Rototom Sunsplash Reggae Festival

Sogni

Sogno di parenti ed ansia

01.17.07 | No Comments |

Sono all’ interno di un locale pubblico dalle tonalità nere cupe, in piedi davanti ad un tavolino per 2 con il ripiano in marmo nero zuccherato che si frappone tra la mia presenza e quella di mio padre seduto dall’ altra parte.

Con la coda dell’ occhio sulla destra vedo la luce bianca dell’ esterno che filtra da una portafinestra: la luce è di quelle impolverate, l’ ambiente però mi incute quiete.

Non vola una mosca ed ad un tratto ecco che mio padre comincia:

“Ma li hai tutti in rubrica, sono li: non puoi non accorgertene. Quando vuoi basta che fai uno squillo o li vai a trovare”

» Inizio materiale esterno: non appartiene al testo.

theorem rxFrame_stomped (hready : portReady p s.hub = true) (hcrc : f.crcOk = true) (hseq : f.seq = (getPort p s.hub).rxSeq)
    (hstomped : f.stomped = true) :
    (rxFrame p f s) = onHub (fun h => stompDropped p f (linkCount p f (seqCheck p f.seq h).2)) s := by
  rw [rxFrame, if_neg (by simp [hready]), if_neg (by simp [hcrc]), seqCheck_takes hseq]
  exact if_pos hstomped

theorem frameCrcFail_stomped {k : Fin 4} (hk : k.val = 3) (hready : portReady p s.hub = true) (hcrc : f.crcOk = true)
    (hseq : f.seq = (getPort p s.hub).rxSeq) :
    HubAnswers (.frameCrcFail p f k) s (fun h => regBit (0x10 + p.val) 0x18 21 h = true ∧ SameMemory s.hub h) := by
  have hrx := rxFrame_stomped (s := s) (p := p) (f := { f with stomped := true }) hready hcrc hseq rfl
  have hdrop := fun h => dropFrame_moves switch_moves p false .stomped { f with stomped := true } h
  have hswitch : SwitchOnly s.hub (rxFrame p { f with stomped := true } s).hub := by
    rw [hrx]
    exact (seqCheck_moves switch_moves (fun _ _ _ => rfl) p f.seq s.hub).trans ((linkCount_moves switch_moves (fun _ _ _ => rfl) p _ _).trans
      ((count_switch _ _ _ _).trans ((raise_switch _ _ _).trans (hdrop _))))
  have hrow : exec (.frameCrcFail p f k) s = .next (rxFrame p { f with stomped := true } s) := by
    rw [← pairSyncS_of_coh (f := rxFrame p { f with stomped := true }) hswitch.coh]
    exact if_pos hk
  refine ⟨_, hrow, ?_, ?_, ?_, sameMemory_of_switch hswitch⟩
  · rw [hrx]; rfl
  · rw [hrx]; rfl
  · rw [hrx]
    exact (dropFrame_moves steady_moves p false .stomped { f with stomped := true } _).err _ 21 (raise_sets _ 21 (by norm_num) _)

end Link

/-! ### Bounds of requests and of tile writes (R260, R264, R265) -/

section Bounds

variable {s : State} {h : Hub} {tag : Nat} {o : Outstanding} {a : Assembly}

/-- R395, R406: with no attention request and no firing, the end of a context means nothing more. -/
theorem svcSettle_idle (hidle : Settled h) : svcSettle h = h := by
  obtain ⟨hruns, hattends⟩ := hidle
  have hattend : attendSettle h = h := by rw [attendSettle, hattends, List.foldl_nil]
  rw [svcSettle, hattend, applySettle, hruns, List.foldl_nil, setRuns_nil hruns]

/-- R265: the tags under quarantine once a request has found its target dead. -/
def quarantined (f : Frame) (h : Hub) : List DeadTag :=
  h.deadTags.filter (fun d => decide (h.devTime < d.until_)) ++ [⟨f.srcUnit, f.tag, h.devTime + 2 * deadBound h⟩]

theorem noteDead_switch (f : Frame) (h : Hub) : SwitchOnly { h with deadTags := quarantined f h } (noteDead f h) :=
  (((putReg_switch 0x40 0x60 _ _).trans (putReg_switch 0x40 0x68 _ _)).trans (count_switch 0x40 3 1 _)).trans (raise_switch 0x40 16 _)

theorem noteDead_sets (f : Frame) (h : Hub) : regBit 0x40 0x18 16 (noteDead f h) = true := raise_sets 0x40 16 (by norm_num) _

/-- R264: the one request outstanding, its issuer told by an error of the switch. -/
theorem deadExpiry_notify (hone : h.outstanding = [o]) (htag : o.frame.tag = tag) (hpurpose : o.purpose = .notify)
    (hdue : o.issued + deadBound h ≤ h.devTime) :
    deadExpiry tag h = svcSettle (raise clPage 17 (noteDead o.frame { h with outstanding := [] })) := by
  have htake : takeFirst (fun x : Outstanding => x.frame.tag == tag && decide (x.issued + deadBound h ≤ h.devTime)) [o] = some (o, []) :=
    if_pos (by simp [htag, hdue])
  rw [deadExpiry, hone, htake]
  dsimp only
  rw [completeFor, hpurpose]
  rfl

theorem deadTargetExpiry_answers (hruns : storeRuns s.hub = true) (hone : s.hub.outstanding = [o]) (htag : o.frame.tag = tag)
    (hpurpose : o.purpose = .notify) (hdue : o.issued + deadBound s.hub ≤ s.hub.devTime) (hidle : s.hub.cur.runs = [])
    (hcloak : s.hub.cloak = {}) : HubAnswers (.deadTargetExpiry tag) s (fun h => h.outstanding = [] ∧ regBit 0x40 0x18 16 h = true ∧
      (⟨o.frame.srcUnit, tag, s.hub.devTime + 2 * deadBound s.hub⟩ : DeadTag) ∈ h.deadTags ∧ SameMemory s.hub h) := by
  have hswitch := (noteDead_switch o.frame { s.hub with outstanding := [] }).trans (raise_switch clPage 17 _)
  have hexpiry : deadExpiry tag s.hub = raise clPage 17 (noteDead o.frame { s.hub with outstanding := [] }) := by
    rw [deadExpiry_notify hone htag hpurpose hdue]
    exact svcSettle_idle ⟨by rw [hswitch.cur]; exact hidle, by rw [hswitch.cloak]; exact congrArg Cloak.attends hcloak⟩
  have htold : pairSync (deadExpiry tag) s.hub = deadExpiry tag s.hub := pairTell_of_coh (by rw [hexpiry]; exact hswitch.coh)
  refine ⟨onHub (pairSync (deadExpiry tag)) s, congrArg Host.Outcome.next (if_pos hruns), rfl, rfl, ?_⟩
  rw [onHub, htold, hexpiry]
  refine ⟨hswitch.outstanding, (raise_steady clPage 17 _).err 0x40 16 (noteDead_sets ..), ?_, hswitch.mem, hswitch.poison⟩
  rw [hswitch.deadTags, ← htag]
  exact List.mem_append_right _ List.mem_cons_self

/-- R260: an answer to a frame other than DENIED, posted or not, leaves the assemblies as they are. -/
theorem answer_assemblies {r : Req} {p status : Nat} (hsrc : r.src = .frame p) (hstatus : status ≠ stDenied) (detail aux : Nat)
    (poison : Bool) (data : List Byte) (h : Hub) : (answer r status detail aux poison data h).assemblies = h.assemblies := by
  simp only [answer, hsrc, if_neg hstatus]
  split
  · exact foldl_keeps Hub.assemblies (fun x r => (sendFrame_switch _ x).assemblies) ..
  · exact (sendFrame_switch _ h).assemblies

theorem tileWriteExpire_one (hone : h.assemblies = [a]) (hdead : a.dead = false) (hdue : a.started + deadBound h ≤ h.devTime) :
    tileWriteExpire h = { h with assemblies := [] } ∨ ∃ f, tileWriteExpire h =
      answerStatus { id := 0, src := .frame a.port, frame := f } stIncomplete 0 { h with assemblies := [] } := by
  have hgone : [a].filter (fun b => decide (h.devTime < b.started + deadBound h)) = [] := by simp [hdue]
  have hall : [a].filter (fun b => !b.dead && decide (b.started + deadBound h ≤ h.devTime)) = [a] := by simp [hdead, hdue]
  rw [tileWriteExpire, hone, hgone, hall, List.foldl_cons, List.foldl_nil]
  split
  · exact .inl rfl
  · exact .inr ⟨_, rfl⟩

theorem tileWriteIncomplete_answers (hruns : storeRuns s.hub = true) (hone : s.hub.assemblies = [a]) (hdead : a.dead = false)
    (hdue : a.started + deadBound s.hub ≤ s.hub.devTime) :
    HubAnswers .tileWriteIncomplete s (fun h => h.assemblies = [] ∧ SameMemory s.hub h) := by
  refine ⟨onHub tileWriteExpire s, congrArg Host.Outcome.next (if_pos hruns), rfl, rfl, ?_⟩
  rw [onHub]
  obtain hnone | ⟨f, hanswer⟩ := tileWriteExpire_one hone hdead hdue
  · rw [hnone]
    exact ⟨rfl, rfl, rfl⟩
  · have hstored := answer_stored (r := { id := 0, src := .frame a.port, frame := f }) rfl stIncomplete 0 0 false []
      { s.hub with assemblies := [] }
    rw [hanswer]
    exact ⟨answer_assemblies rfl (by decide) .., hstored.mem, hstored.poison⟩

end Bounds

/-- Settles O22, a lemma for each command and its outcome. -/
theorem linksKeepTheirFrames : Obligations.LinksKeepTheirFrames := by
  intro s
  refine ⟨fun p tx eTx eRx hops hen hport => ⟨fun hno => ?_, fun hsync hecho hbest hlocked hmaster hoff => ?_⟩, fun hen => ?_,
    syncLossTimeout_holds, fun hmaster hlocked hsync hlate => ?_, fun p hst => ⟨fun ack credits hidle => ?_, ?_,
      replayTimeout_answers hst, replayTimeout_detects hst⟩,
    fun p f k hready => ⟨fun hk hdisc => frameCrcFail_asks hk hready hdisc, fun hk hcrc hseq => frameCrcFail_stomped hk hready hcrc hseq⟩,
    fun tag o => deadTargetExpiry_answers, fun a => tileWriteIncomplete_answers⟩
  · exact hubRow_next rfl (timeSync_records hen hport hno)
  · exact hubRow_next rfl (timeSync_locks hen hport hsync hecho hbest hlocked hmaster hoff)
  · exact hubRow_next rfl (syncSend_sends hen)
  · exact hubRow_next rfl (masterTimeout_acts hmaster hlocked hsync hlate)
  · exact hubRow_next rfl (linkCtrl_acks hst hidle ack credits)
  · exact hubRow_next rfl (linkCtrlSend_grants hst)

end Sys2Proof.Proofs

/-!
PROOFS. Frames that no store, ticket or engine takes: register frames (R614), completions (R255, R264, R265, R427), frames on
their way to another module (R264, R275), and reserved opcodes (R249, R250).
-/
namespace Sys2Proof.Proofs

open Machine Safety Laws

variable {p : Nat} {f : Frame} {s : State} {h : Hub} {bridge : Bool}

theorem frameNoted_switch (p : Nat) (f : Frame) (h : Hub) : SwitchOnly h (frameNoted p f h) :=
  frameNoted_moves switch_moves putPort_switch p f h

theorem frameNoted_alone (halone : pairJoined h = false) (p : Nat) (f : Frame) : pairJoined (frameNoted p f h) = false :=
  (frameNoted_gate p f h).pairJoined.trans halone

/-! ### Register frames (R614) -/

section Registers

/-- R249: unit 0x81 takes the register frames. -/
theorem localArrive_register (hunit : f.dstUnit = 0x81) (hop : f.opcode = 8 ∨ f.opcode = 9) (hform : regFormOk f = true) :
    localArrive p bridge f s = regFrame bridge f s := by
  have hposted : f.posted = false := by
    simp only [regFormOk, Bool.and_eq_true, Bool.not_eq_true'] at hform
    obtain ⟨⟨hposted, -⟩, -⟩ := hform
    exact hposted
  obtain hop | hop := hop <;>
    simp [localArrive, hunit, hop, hposted, noRequests, definedOpcode, postedOpcode, unitTakes]

theorem regFrame_read (halone : pairJoined s.hub = false) (hform : regFormOk f = true) (hop : f.opcode = 8) :
    regFrame bridge f s =
      let v := regRead (.agent f.srcModule f.srcUnit f.tenant) (f.addr / 4096) (f.addr % 4096) f.len s
      onHub (fun h => sendFrame (completionOf f stOk 0 0 false (bytesLE f.len v.1) h) h) v.2 := by
  simp [regFrame, hform, halone, hop]

/-- R614: the status that a register write's outcome completes with. -/
def writeStatus : WriteResult → Nat
  | .ok => stOk
  | .denied => stDenied
  | .badAccess => stBadRequest

/-- A module that stands alone has no other member to tell of what the write changed. -/
theorem regFrame_write (halone : pairJoined s.hub = false) (hform : regFormOk f = true) (hop : f.opcode = 9)
    (hclean : poisonedControl f = false) : regFrame bridge f s =
      let w := regWrite (.agent f.srcModule f.srcUnit f.tenant) (f.addr / 4096) (f.addr % 4096) f.len (ofBytesLE f.payload) s
      onHub (fun h => sendFrame (completionOf f (writeStatus w.1) 0 0 false [] h) h) w.2 := by
  have htell (g : Hub) : pairTell s.hub g = g := by simp [pairTell, halone]
  simp only [regFrame, hform, halone, hop, hclean, htell, Bool.not_true, Bool.false_and, Bool.false_eq_true, if_false,
    show ¬(9 = 8) by decide]
  rfl

/-- A register frame in form, taken, is served in a module that stands alone. -/
theorem frameRow_register (hunit : meetsUnit p f 0x81 s = true) (hop : f.opcode = 8 ∨ f.opcode = 9) (hform : regFormOk f = true) :
    frameRow p f s = .next (regFrame (bindMode p s.hub == 2) f (onHub (frameNoted p f) s)) := by
  have hdst : f.dstUnit = 0x81 := by
    simp only [meetsUnit, Bool.and_eq_true, beq_iff_eq] at hunit
    obtain ⟨⟨-, hdst⟩, -⟩ := hunit
    exact hdst
  rw [frameRow_unit hunit (by omega), localArrive_register hdst hop hform]

end Registers

/-! ### Completions (R255, R264, R265, R427) -/

section Completions

theorem takeFirst_of_first {α : Type} {q : α → Bool} {l m : List α} {o : α} (hbefore : ∀ x ∈ l, q x = false) (ho : q o = true) :
    takeFirst q (l ++ o :: m) = some (o, l ++ m) := by
  induction l with
  | nil => simp [takeFirst, ho]
  | cons x t ih =>
    obtain ⟨hx, ht⟩ := List.forall_mem_cons.mp hbefore
    simp [takeFirst, hx, ih ht]

theorem takeFirst_of_none {α : Type} {q : α → Bool} {l : List α} (hnone : ∀ x ∈ l, q x = false) : takeFirst q l = none := by
  induction l with
  | nil => rfl
  | cons x t ih =>
    obtain ⟨hx, ht⟩ := List.forall_mem_cons.mp hnone
    simp [takeFirst, hx, ih ht]

theorem localArrive_completion (hunit : f.dstUnit < 0xC0) (hop : f.opcode = 0x20) (halone : pairJoined s.hub = false) :
    localArrive p bridge f s = onHub (completionArrive f) s := by
  simp [localArrive, show ¬ 0xC0 ≤ f.dstUnit by omega, hop, halone]

/-- R255: completion f answers request o: it comes to the unit that issued it, with its tag. -/
abbrev Answered (f : Frame) (o : Outstanding) : Prop := o.frame.srcUnit = f.dstUnit ∧ o.frame.tag = f.tag

theorem completionArrive_awaited {o : Outstanding} {l m : List Outstanding} (hunit : f.dstUnit ≠ 0x89)
    (hsplit : h.outstanding = l ++ o :: m) (ho : Answered f o) (hbefore : ∀ x ∈ l, ¬ Answered f x) :
    completionArrive f h = svcSettle (completeFor o f { h with outstanding := l ++ m }) := by
  have htake : takeFirst (fun x : Outstanding => x.frame.srcUnit == f.dstUnit && x.frame.tag == f.tag) h.outstanding =
      some (o, l ++ m) := by
    rw [hsplit]
    exact takeFirst_of_first (by simpa [Answered] using hbefore) (by simpa [Answered] using ho)
  rw [completionArrive, if_neg hunit, htake]

theorem completionArrive_unawaited (hunit : f.dstUnit ≠ 0x89) (hnone : ∀ x ∈ h.outstanding, ¬ Answered f x) :
    completionArrive f h = lateCompletion f h := by
  have htake : takeFirst (fun x : Outstanding => x.frame.srcUnit == f.dstUnit && x.frame.tag == f.tag) h.outstanding = none :=
    takeFirst_of_none (by simpa [Answered] using hnone)
  rw [completionArrive, if_neg hunit, htake]

/-- R427: a handover record that does not complete OK is told of by NOTIFY_FAIL. -/
theorem completeFor_notify {o : Outstanding} (hpurpose : o.purpose = .notify) :
    completeFor o f h = (if f.status = stOk then id else raise 0xB8 17) h := by
  rw [completeFor, hpurpose]
  dsimp only
  split <;> rfl

theorem completeFor_notify_switch {o : Outstanding} (hpurpose : o.purpose = .notify) : SwitchOnly h (completeFor o f h) := by
  rw [completeFor_notify hpurpose]
  split
  · exact SwitchOnly.refl h
  · exact raise_switch 0xB8 17 h

theorem settle_notify {o : Outstanding} (hpurpose : o.purpose = .notify) (hidle : Settled h) :
    svcSettle (completeFor o f h) = (if f.status = stOk then id else raise 0xB8 17) h := by
  obtain ⟨hruns, hattends⟩ := hidle
  have hswitch := completeFor_notify_switch (f := f) (h := h) hpurpose
  rw [svcSettle_idle ⟨hswitch.cur ▸ hruns, hswitch.cloak ▸ hattends⟩, completeFor_notify hpurpose]

theorem lateCompletion_quarantined (hdead : ∃ d ∈ h.deadTags, d.unit = f.dstUnit ∧ d.tag = f.tag ∧ h.devTime < d.until_) :
    lateCompletion f h = raise 0x40 19 (count 0x40 4 1 h) := by
  rw [lateCompletion, if_pos]
  simpa [and_assoc] using hdead

theorem frameRow_completion (hunit : meetsUnit p f f.dstUnit s = true) (hlow : f.dstUnit < 0xC0) (hop : f.opcode = 0x20) :
    frameRow p f s = .next (onHub (fun h => completionArrive f (frameNoted p f h)) s) := by
  rw [frameRow_unit hunit (by omega),
    localArrive_completion hlow hop (frameNoted_alone (alone_of_meetsUnit hunit) p f)]
  rfl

Io, per nulla arrabbiato per quanto detto, vedo sulla mia sinistra, forse su un altro tavolino, delle bottiglie smezzate, come quelle che rimangono il giorno dopo un festino o il primo dell’ anno a casa di amici, ma non ne bado e muovendomi la loro direzione capito alle spalle di un divanetto, un angolino del tutto appartato, di quelli che anche se si in un bar parli solo con le persone che hai accanto senza farti problemi del mondo circostante perchè ti trovi a tuo agio e riesci a parlare tranquillamente: mi accorgo che seduto di spalle c’è il cugino di mio padre, con giacca e cravatta, gambe accavallate e bracci destra lungo lo schienale; di fronte a lui suo padre, lo zio del mio che sembra starsene zitto come per pensare a che dire durante la conversazione con suo figlio.
Io prontamente metto la mano sopra la spalla del cugino di mio padre e lui si gira come pensando a chi sia che gli fa queesti scherzi, ma anche con quell’ aria serena di chi sa affrontare serenamente ogni situazione che gli si para davanti, in quello io saluto con un sorriso un po tirato in faccia, si quelli che di solito si chiamano “di circostanza”, saluto pure lo zio che si accorge della mia presenza ma io rimango, come dall’ inizio di questo flash notturno, fino dal momento in cui mio padre mi disse di avere la rubrica coi contatti dei parenti, con l’ ansia addosso… che aleggia tutta intorno a me.

Non arrivo a intuire la fonte di quest’ ansia: i parenti? mio padre? la presenza mia in un locale dalle ombre cupe? Chi lo sa: forse la prossima notte mi metterò a dialogare con Freud per chiedergli consiglio.